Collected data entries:
-- ==== Sys2Proof/Laws/OnlyFn.lean ====
section
/-!
SUPPORT. Which parts of the state the operations of Machine/Fn.lean may change (Safety.lean).
-/
namespace Sys2Proof.Machine

open Sys2Proof

theorem State.takeSettings_only {p : Parts} {s t : State} {f : Nat} (hq : Parts.le { inForce := true } p = true) (h : Only p s t) : Only p s (State.takeSettings t f) := by
  refine Only.step hq h ?_
  unfold State.takeSettings
  repeat' first
    | with_reducible exact Only.refl _ _
    | ((with_reducible refine Parts.leq ?_); rfl)
    | simp (disch := with_unfolding_all (apply Parts.same; apply Eq.refl)) only [Only.set_iff]

theorem State.zeroRegs_only {p : Parts} {s t : State} {offs : List Nat} (hq : Parts.le { regs := true } p = true) (h : Only p s t) : Only p s (State.zeroRegs t offs) := by
  refine Only.step hq h ?_
  unfold State.zeroRegs
  repeat' first
    | with_reducible exact Only.refl _ _
    | ((with_reducible refine Parts.leq ?_); rfl)
    | with_reducible apply State.setReg_only
    | with_reducible apply Only.foldl
    | (intro)

theorem State.reloadPort_only {p : Parts} {s t : State} {x1 : Nat} (hq : Parts.le { regs := true } p = true) (h : Only p s t) : Only p s (State.reloadPort t x1) := by
  refine Only.step hq h ?_
  unfold State.reloadPort
  repeat' first
    | with_reducible exact Only.refl _ _
    | ((with_reducible refine Parts.leq ?_); rfl)
    | with_reducible apply State.fput_only
    | with_reducible apply State.setReg_only

theorem State.restartArray_only {p : Parts} {s t : State}  (hq : Parts.le { regs := true } p = true) (h : Only p s t) : Only p s (State.restartArray t) := by
  refine Only.step hq h ?_
  unfold State.restartArray
  repeat' first
    | with_reducible exact Only.refl _ _
    | ((with_reducible refine Parts.leq ?_); rfl)
    | with_reducible apply State.zeroRegs_only
    | with_reducible apply State.fput_only

theorem State.restartLink_only {p : Parts} {s t : State} {r : Nat} (hq : Parts.le { regs := true, trf := true, flt := true, fab := true, tor := true, journal := true } p = true) (h : Only p s t) : Only p s (State.restartLink t r) := by
  refine Only.step hq h ?_
  unfold State.restartLink
  try dsimp -zeta only
  repeat' first
    | with_reducible assumption
    | with_reducible exact Only.refl _ _
    | ((with_reducible refine Parts.leq ?_); rfl)
    | with_reducible apply State.applyPorts_only
    | with_reducible apply State.fput_only
    | with_reducible apply State.reloadPort_only
    | (extract_lets +onlyGivenNames x; first
        | (refine Only.cut (p := { regs := true, trf := true, flt := true, fab := true, tor := true, journal := true }) (s := t) (x := x) (fun hx => ?_) ?_; clear_value x; revert x; intro y hy; rotate_left; unfold x; clear x)
        | (refine Only.cut1 (p := { regs := true, trf := true, flt := true, fab := true, tor := true, journal := true }) (s := t) (x := x) (fun hx => ?_) ?_; clear_value x; revert x; intro y hy; rotate_left; unfold x; clear x)
        | (refine Only.cut2 (p := { regs := true, trf := true, flt := true, fab := true, tor := true, journal := true }) (s := t) (x := x) (fun hx => ?_) ?_; clear_value x; revert x; intro y hy; rotate_left; unfold x; clear x)
        | (revert x; intro y))
    | simp (disch := with_unfolding_all (apply Parts.same; apply Eq.refl)) only [Only.set_iff]
    | with_reducible apply Only.foldl
    | with_reducible apply Only.foldl_fst
    | (refine Only.of_fst ‹_ = _› ?_)
    | (refine Only.of_snd ‹_ = _› ?_)
    | split
    | (intro)
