-- ==== Sys2Proof/Laws/OnlyDump.lean ====
section
/-!
SUPPORT. Which parts of the state the operations of Machine/Dump.lean may change (Safety.lean).
-/
namespace Sys2Proof.Machine

open Sys2Proof

theorem Parts.restMem_putDump {p : Parts} {m : Mem} {k : Nat} {l : List Host.Cell} (hh : p.hbm = true) (hp : p.poison = true) :
    p.restMem (m.putDump k l) = p.restMem m := by
  simp only [Mem.putDump, Mem.cleanse, Parts.restMem, hh, hp, cond_true]

theorem Parts.restMem_dumpDirty {p : Parts} {m : Mem} {k b : Nat} (hd : p.dirty = true) : p.restMem (m.dumpDirty k b) = p.restMem m := by
  simp only [Mem.dumpDirty, Parts.restMem, hd, cond_true]

theorem Parts.restMem_trf {p : Parts} {m : Mem} {x : List Host.Cell} (ht : p.trf = true) : p.restMem { m with trf := x } = p.restMem m := by
  simp only [Parts.restMem, ht, cond_true]

theorem State.crashDump_only {p : Parts} {s t : State} {x : DumpFor} (hq : Parts.le { regs := true, hbm := true, trf := true, poison := true, dirty := true, freeCtr := true, hang := true } p = true) (h : Only p s t) :
    Only p s (State.crashDump t x) := by
  refine Only.step hq h ?_
  unfold State.crashDump
  extract_lets no sum cells m s0 s1 w s2
  clear_value sum
  have h0 : Only { regs := true, hbm := true, trf := true, poison := true, dirty := true, freeCtr := true, hang := true } t s0 := State.drew_only rfl (Only.refl _ _)
  have hm : Parts.restMem { regs := true, hbm := true, trf := true, poison := true, dirty := true, freeCtr := true, hang := true } m = Parts.restMem { regs := true, hbm := true, trf := true, poison := true, dirty := true, freeCtr := true, hang := true } t.mem  :=
    (Parts.restMem_dumpDirty rfl).trans ((Parts.restMem_dumpDirty rfl).trans ((Parts.restMem_putDump rfl rfl).trans (Parts.restMem_putDump rfl rfl)))
  have he : s0.mem = t.mem := rfl
  clear_value m s0
  have h1 : Only { regs := true, hbm := true, trf := true, poison := true, dirty := true, freeCtr := true, hang := true } t s1 := Only.setMem ((Parts.restMem_trf rfl).trans (hm.trans (congrArg _ he.symm))) h0
  have h2 : Only { regs := true, hbm := true, trf := true, poison := true, dirty := true, freeCtr := true, hang := true } t s2 := State.setReg_only rfl h1
  clear_value s2
  exact Only.set (Parts.Agree.rest (by constructor; rfl; all_goals (intro k; first | exact absurd k (by decide) | rfl))) h2

theorem State.flashWrite_only {p : Parts} {s t : State} {x1 : Nat} {a : Nat} {d : List Byte} (hq : Parts.le { flash := true } p = true) (h : Only p s t) : Only p s (State.flashWrite t x1 a d) := by
  refine Only.step hq h ?_
  unfold State.flashWrite
  repeat' first
    | with_reducible exact Only.refl _ _
    | ((with_reducible refine Parts.leq ?_); rfl)
    | simp (disch := with_unfolding_all (apply Parts.same; apply Eq.refl)) only [Only.set_iff]
    | split

theorem execSummaryFlashCopy_only {s u : State} {x0 : Nat} (e : execSummaryFlashCopy x0 s = .next u) : Only { flash := true, hang := true } s u := by
  unfold execSummaryFlashCopy at e
  injection e with e
  subst e
  repeat' first
    | with_reducible exact Only.refl _ _
    | ((with_reducible refine Parts.leq ?_); rfl)
    | with_reducible apply State.flashWrite_only
    | simp (disch := with_unfolding_all (apply Parts.same; apply Eq.refl)) only [Only.set_iff]
    | split

end Sys2Proof.Machine
end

* Assignment
For this exercise, output exactly the lines above from the line with "unfold State.restartArray" to the line with "(refine Only.cut1 (p", counting both, and leave out the rest.

* Task answer
  unfold State.restartArray
  repeat' first
    | with_reducible exact Only.refl _ _
    | ((with_reducible refine Parts.leq ?_); rfl)
    | with_reducible apply State.zeroRegs_only
    | with_reducible apply State.fput_only

theorem State.restartLink_only {p : Parts} {s t : State} {r : Nat} (hq : Parts.le { regs := true, trf := true, flt := true, fab := true, tor := true, journal := true } p = true) (h : Only p s t) : Only p s (State.restartLink t r) := by
  refine Only.step hq h ?_
  unfold State.restartLink
  try dsimp -zeta only
  repeat' first
    | with_reducible assumption
    | with_reducible exact Only.refl _ _
    | ((with_reducible refine Parts.leq ?_); rfl)
    | with_reducible apply State.applyPorts_only
    | with_reducible apply State.fput_only
    | with_reducible apply State.reloadPort_only
    | (extract_lets +onlyGivenNames x; first
        | (refine Only.cut (p := { regs := true, trf := true, flt := true, fab := true, tor := true, journal := true }) (s := t) (x := x) (fun hx => ?_) ?_; clear_value x; revert x; intro y hy; rotate_left; unfold x; clear x)
        | (refine Only.cut1 (p := { regs := true, trf := true, flt := true, fab := true, tor := true, journal := true }) (s := t) (x := x) (fun hx => ?_) ?_; clear_value x; revert x; intro y hy; rotate_left; unfold x; clear x)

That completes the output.